### [Exercise brief]
The records below are to be transcribed word for word.

(Beginning of Provided information)

-- ==== Sys2Proof/Machine/Flags.lean ====
section
/-! DEFINITION. Every flag of the block: the STATUS word (10_state.md R27 to R29), the ERR bits
(R30), the CTRL switches (R31), the enables of a channel and of a CAM entry (R51, R55), and the
FlagSet of a packet (R41, 41_fieldcodec.md R165). -/

namespace Sys2Proof.Machine

/-- The value of RESULT.CODE for a code (60_exceptions.md R300). -/
def ResultCode.code : ResultCode → BitVec 4
  | .ok => 0#4
  | .illegalCmd => 1#4
  | .operandRange => 2#4
  | .outOfRange => 3#4
  | .wrongLength => 4#4
  | .implausible => 5#4
  | .noPass => 6#4
  | .notValid => 7#4
  | .seqOverflow => 8#4

/-- The ERR bit a command that ends with code c sets: bit c − 1, none for OK (10_state.md R30,
60_exceptions.md R300). -/
def ResultCode.errMask : ResultCode → BitVec 10
  | .ok => 0x000#10
  | .illegalCmd => 0x001#10
  | .operandRange => 0x002#10
  | .outOfRange => 0x004#10
  | .wrongLength => 0x008#10
  | .implausible => 0x010#10
  | .noPass => 0x020#10
  | .notValid => 0x040#10
  | .seqOverflow => 0x080#10

/-- ERR.CFG_LOCKED, bit 8 (10_state.md R30, R58). -/
def errCfgLocked : BitVec 10 := 0x100#10

/-- ERR.BUS, bit 9 (10_state.md R30, 20_memory.md R77). -/
def errBus : BitVec 10 := 0x200#10

/-- The value of STATUS.VERDICT (10_state.md R29). -/
def Verdict.code : Verdict → BitVec 3
  | .noPush => 0#3
  | .accept => 1#3
  | .dropTime => 2#3
  | .dropRange => 3#3
  | .dropManual => 4#3

/-- STATUS.EMPTY: computed, 1 exactly when ACC_COUNT = 0 (10_state.md R29). -/
def State.empty (s : State) : Bool := s.accCount == 0#32

/-- STATUS: bit 0 PKT_VALID, 1 PKT_PUSHED, 2 DIAG_DUMMY, 6..3 IMPL_WHY, 7 PASS_ACTIVE,
8 PREV_VALID, 11..9 VERDICT, 12 EMPTY (10_state.md R27 to R29). -/
def State.statusBits (s : State) : BitVec 13 :=
  BitVec.ofBool s.empty ++ s.verdict.code ++ BitVec.ofBool s.prevValid ++
    BitVec.ofBool s.passActive ++ s.implWhy ++ BitVec.ofBool s.diagDummy ++
    BitVec.ofBool s.pktPushed ++ BitVec.ofBool s.pktValid

/-- CTRL.TIME_EN, bit 0 (10_state.md R31). -/
def State.timeEn (s : State) : Bool := s.ctrl.getLsbD 0

/-- CTRL.RANGE_EN, bit 1 (10_state.md R31). -/
def State.rangeEn (s : State) : Bool := s.ctrl.getLsbD 1

/-- CTRL.MANUAL_EN, bit 2 (10_state.md R31). -/
def State.manualEn (s : State) : Bool := s.ctrl.getLsbD 2

/-- CTRL.ALLOW_WRAP, bit 3 (10_state.md R31). -/
def State.allowWrap (s : State) : Bool := s.ctrl.getLsbD 3

/-- CTRL.MAXJUMP_EN, bit 4 (10_state.md R31). -/
def State.maxJumpEn (s : State) : Bool := s.ctrl.getLsbD 4

/-- RCTL.MIN_EN, bit 0 (10_state.md R51). -/
def ChanBound.minEn (b : ChanBound) : Bool := b.ctl.getLsbD 0

/-- RCTL.MAX_EN, bit 1 (10_state.md R51). -/
def ChanBound.maxEn (b : ChanBound) : Bool := b.ctl.getLsbD 1

/-- ECTL.V, bit 0 (10_state.md R55). -/
def CamEntry.valid (e : CamEntry) : Bool := e.ctl.getLsbD 0

/-- Flag k of the held packet's FlagSet, bit k of PKT15 (10_state.md R41, 41_fieldcodec.md R165). -/
def State.flag (s : State) (k : Fin 8) : Bool := s.pkt[15].getLsbD k.val

/-- The name of flag k (10_state.md R41); the names of bits 1..6 are the spec's own. -/
def flagName (k : Fin 8) : String :=
  if k = 0 then "err"
  else if k = 7 then "start"
  else "FLAG" ++ toString k.val

/-- The FlagSet in the collaborator's order, flag 7 first (10_state.md R41). -/
def State.flagsHighToLow (s : State) : List Bool :=
  [s.flag 7, s.flag 6, s.flag 5, s.flag 4, s.flag 3, s.flag 2, s.flag 1, s.flag 0]

end Sys2Proof.Machine
end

(End of Provided information)

### [Written response]
-- ==== Sys2Proof/Machine/Flags.lean ====
section
/-! DEFINITION. Every flag of the block: the STATUS word (10_state.md R27 to R29), the ERR bits
(R30), the CTRL switches (R31), the enables of a channel and of a CAM entry (R51, R55), and the
FlagSet of a packet (R41, 41_fieldcodec.md R165). -/

namespace Sys2Proof.Machine

/-- The value of RESULT.CODE for a code (60_exceptions.md R300). -/
def ResultCode.code : ResultCode → BitVec 4
  | .ok => 0#4
  | .illegalCmd => 1#4
  | .operandRange => 2#4
  | .outOfRange => 3#4
  | .wrongLength => 4#4
  | .implausible => 5#4
  | .noPass => 6#4
  | .notValid => 7#4
  | .seqOverflow => 8#4

/-- The ERR bit a command that ends with code c sets: bit c − 1, none for OK (10_state.md R30,
60_exceptions.md R300). -/
def ResultCode.errMask : ResultCode → BitVec 10
  | .ok => 0x000#10
  | .illegalCmd => 0x001#10
  | .operandRange => 0x002#10
  | .outOfRange => 0x004#10
  | .wrongLength => 0x008#10
  | .implausible => 0x010#10
  | .noPass => 0x020#10
  | .notValid => 0x040#10
  | .seqOverflow => 0x080#10

/-- ERR.CFG_LOCKED, bit 8 (10_state.md R30, R58). -/
def errCfgLocked : BitVec 10 := 0x100#10

/-- ERR.BUS, bit 9 (10_state.md R30, 20_memory.md R77). -/
def errBus : BitVec 10 := 0x200#10

/-- The value of STATUS.VERDICT (10_state.md R29). -/
def Verdict.code : Verdict → BitVec 3
  | .noPush => 0#3
  | .accept => 1#3
  | .dropTime => 2#3
  | .dropRange => 3#3
  | .dropManual => 4#3

/-- STATUS.EMPTY: computed, 1 exactly when ACC_COUNT = 0 (10_state.md R29). -/
def State.empty (s : State) : Bool := s.accCount == 0#32

/-- STATUS: bit 0 PKT_VALID, 1 PKT_PUSHED, 2 DIAG_DUMMY, 6..3 IMPL_WHY, 7 PASS_ACTIVE,
8 PREV_VALID, 11..9 VERDICT, 12 EMPTY (10_state.md R27 to R29). -/
def State.statusBits (s : State) : BitVec 13 :=
  BitVec.ofBool s.empty ++ s.verdict.code ++ BitVec.ofBool s.prevValid ++
    BitVec.ofBool s.passActive ++ s.implWhy ++ BitVec.ofBool s.diagDummy ++
    BitVec.ofBool s.pktPushed ++ BitVec.ofBool s.pktValid

/-- CTRL.TIME_EN, bit 0 (10_state.md R31). -/
def State.timeEn (s : State) : Bool := s.ctrl.getLsbD 0

/-- CTRL.RANGE_EN, bit 1 (10_state.md R31). -/
def State.rangeEn (s : State) : Bool := s.ctrl.getLsbD 1

/-- CTRL.MANUAL_EN, bit 2 (10_state.md R31). -/
def State.manualEn (s : State) : Bool := s.ctrl.getLsbD 2

/-- CTRL.ALLOW_WRAP, bit 3 (10_state.md R31). -/
def State.allowWrap (s : State) : Bool := s.ctrl.getLsbD 3

/-- CTRL.MAXJUMP_EN, bit 4 (10_state.md R31). -/
def State.maxJumpEn (s : State) : Bool := s.ctrl.getLsbD 4

/-- RCTL.MIN_EN, bit 0 (10_state.md R51). -/
def ChanBound.minEn (b : ChanBound) : Bool := b.ctl.getLsbD 0

/-- RCTL.MAX_EN, bit 1 (10_state.md R51). -/
def ChanBound.maxEn (b : ChanBound) : Bool := b.ctl.getLsbD 1

/-- ECTL.V, bit 0 (10_state.md R55). -/
def CamEntry.valid (e : CamEntry) : Bool := e.ctl.getLsbD 0

/-- Flag k of the held packet's FlagSet, bit k of PKT15 (10_state.md R41, 41_fieldcodec.md R165). -/
def State.flag (s : State) (k : Fin 8) : Bool := s.pkt[15].getLsbD k.val

/-- The name of flag k (10_state.md R41); the names of bits 1..6 are the spec's own. -/
def flagName (k : Fin 8) : String :=
  if k = 0 then "err"
  else if k = 7 then "start"
  else "FLAG" ++ toString k.val

/-- The FlagSet in the collaborator's order, flag 7 first (10_state.md R41). -/
def State.flagsHighToLow (s : State) : List Bool :=
  [s.flag 7, s.flag 6, s.flag 5, s.flag 4, s.flag 3, s.flag 2, s.flag 1, s.flag 0]

end Sys2Proof.Machine
end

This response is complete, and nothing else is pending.